→ PROBLEM DESCRIPTION
For this exercise, please reproduce the records below word for word, from the first line through the line with "regs := errSet".

(Stored data)
-- ==== Sys2Proof/Machine/Reset.lean ====
section
/-!
DEFINITION. Sys2Proof/Machine/Reset.lean: hangs, rinds, resets and recovery (R574–R603): expired timers, the recovery and
replay of engines, context, wheel, die and module resets, and the trier stores.
-/

namespace Sys2Proof.Machine

/-! ## Notices, errors and counters (R601–R603, R640) -/

/-- An event for the management controller: ALERT# is driven low, and an In-Band Interrupt is raised where they are enabled
and the module has an address; 0xFF stands for no wheel. -/
def raiseIbi (s : State) (code wheel : Nat) : State :=
  let s1 := { s with cul := { s.cul with alert := true } }
  if s.cul.da.isSome && bitAt s.cul.events 0 && !s.cul.busFault then { s1 with out := s1.out ++ [.ibi code wheel] } else s1

def onRst (s : State) (f : Rst → Rst) : State := { s with rst := f s.rst }
def rstBump (s : State) (k : Nat) : State := onRst s (fun r => { r with regs := bump r.regs k 1 })

/-- Set bits of RST_ERR_STATUS; the class code 0xF stands for no engine. -/
def rstErr (s : State) (mask level code cls wheel eng ctx : Nat) : State :=
  let d := level * 2 ^ 12 + cls % 16 * 2 ^ 8 + wheel % 8 * 2 ^ 5 + eng % 32
  onRst s (fun r => { r with regs := errSet r.regs mask (ctx % 1024 * 2 ^ 16 + code % 2 ^ 16) d })

/-- RST_W_LAST of a wheel: level and code. -/
def wheelLast (s : State) (w level code : Nat) : State :=
  onRst s (fun r => { r with last := tset 0 r.last w (level * 2 ^ 16 + code % 2 ^ 16) })

/-! ## Trier samples (R583–R585) -/

/-- Write a sample into a slot of its die: a free one, or the oldest that is not pinned; when every slot is pinned the
sample is dropped. -/
def takeSample (s : State) (t : TSample) : State :=
  let mine := (upto 8).map (fun k => 8 * t.die + k)
  let held := s.rst.trier.filter (fun p => mine.contains p.1)
  let old := sortBy (fun (a b : Nat × TSample) => decide (a.2.order < b.2.order)) (held.filter (fun p => !p.2.pinned))
  let slot := (mine.find? (fun k => !(held.any (fun p => p.1 == k)))).or (old.head?.map (·.1))
  match slot with
  | none => rstErr (rstBump s 7) 0x4 t.level 0x0B06 t.cls t.wheel t.engine (t.ctx.getD 0)
  | some k =>
    let n := held.foldl (fun n p => max n (p.2.order + 1)) 0
    let t' : TSample := { t with order := n + 1, seed := s.free, time := 100 * s.now, secs := sampleSecs s t }
    onRst { s with free := s.free + 1 } (fun r => { r with trier := tset (bareSample 0 0 0 0 0 0) r.trier k t' })

/-- Pin the newest sample of a level on a die, and copy it to the fault log (R584). -/
def pinSample (s : State) (die level wheel : Nat) : State :=
  let mine := s.rst.trier.filter (fun p => p.1 / 8 == die && p.2.level == level && p.2.wheel == wheel && !p.2.pinned)
  match (sortBy (fun (a b : Nat × TSample) => decide (b.2.order < a.2.order)) mine).head? with
  | none => s
  | some (k, t) =>
    onRst s (fun r => { r with trier := r.trier.map (fun p => if p.1 = k then (p.1, { p.2 with pinned := true }) else p)
                               faultLog := r.faultLog ++ [{ t with pinned := true }] })

/-! ## Busy and waiting (R577) -/

/-- The instance in service on a unit. -/
def serviceOn (x : Wheel) (u : UnitId) : Option Inst :=
  x.rnt.insts.find? (fun i => match i.st with
    | .service v _ => v == u
    | _ => false)

/-- The vat's next bundle sends on the ring while its last transfer waits for the receiver's credit (R114, R167). -/
def ringBlocked (t : Vat) : Bool :=
  t.ring.isSome && (t.fin.isSome || (t.issue.isNone && slOp (bundleSlot (tget 0 t.istore t.prog.pc) 3) == 0x20))

def vatWaits (t : Vat) : Bool := t.st == .handleWait || t.wait.isSome || t.closed || ringBlocked t

def engWaits (e : Eng) : Bool := e.st == .inWait || e.st == .outWait || e.fin.isSome

/-- A stream waits: for a credit, a handle, a fault to be resolved, or an acknowledgement or credit of its NET flow. -/
def chanWaits (x : Wheel) (ch : Chan) : Bool :=
  let empty := fun (h : Nat) => (hoopOf x h).q.isEmpty
  let net := match ch.out with
    | .net _ => true
    | _ => false
  match ch.st with
  | .creditWait => true
  | .faulted => true
  | .priWait => true
  | .ending => ch.errPut || net
  | .run => net || (sdSrcKind ch.sd == 1 && decide (ch.inBuf.length < hoopNeed ch) && !ch.inLast && !ch.inErr && empty (sdSrcHoop ch.sd))
      || (sdIxs ch.sd && !ch.ixLast && empty (sdIxHoop ch.sd))
  | _ => false

def unitWaits (x : Wheel) (u : UnitId) : Bool :=
  match u.cls with
  | 1 => vatWaits (vatOf x u.idx)
  | 5 => chanWaits x (chanOf x u.idx) || (chanOf x u.idx).st == .idle
  | 6 => true
  | _ => engWaits (engOf x u)

/-- The units of a wheel with an instance in service that satisfies `p`, and that are busy. -/
def busyUnits (x : Wheel) (p : Inst → Bool) : List UnitId :=
  x.rnt.insts.filterMap (fun i => match i.st with
    | .service u _ => if p i && !(unitWaits x u) then some u else none
    | _ => none)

→ SOLVED EXERCISE
-- ==== Sys2Proof/Machine/Reset.lean ====
section
/-!
DEFINITION. Sys2Proof/Machine/Reset.lean: hangs, rinds, resets and recovery (R574–R603): expired timers, the recovery and
replay of engines, context, wheel, die and module resets, and the trier stores.
-/

namespace Sys2Proof.Machine

/-! ## Notices, errors and counters (R601–R603, R640) -/

/-- An event for the management controller: ALERT# is driven low, and an In-Band Interrupt is raised where they are enabled
and the module has an address; 0xFF stands for no wheel. -/
def raiseIbi (s : State) (code wheel : Nat) : State :=
  let s1 := { s with cul := { s.cul with alert := true } }
  if s.cul.da.isSome && bitAt s.cul.events 0 && !s.cul.busFault then { s1 with out := s1.out ++ [.ibi code wheel] } else s1

def onRst (s : State) (f : Rst → Rst) : State := { s with rst := f s.rst }
def rstBump (s : State) (k : Nat) : State := onRst s (fun r => { r with regs := bump r.regs k 1 })

/-- Set bits of RST_ERR_STATUS; the class code 0xF stands for no engine. -/
def rstErr (s : State) (mask level code cls wheel eng ctx : Nat) : State :=
  let d := level * 2 ^ 12 + cls % 16 * 2 ^ 8 + wheel % 8 * 2 ^ 5 + eng % 32
  onRst s (fun r => { r with regs := errSet r.regs mask (ctx % 1024 * 2 ^ 16 + code % 2 ^ 16) d })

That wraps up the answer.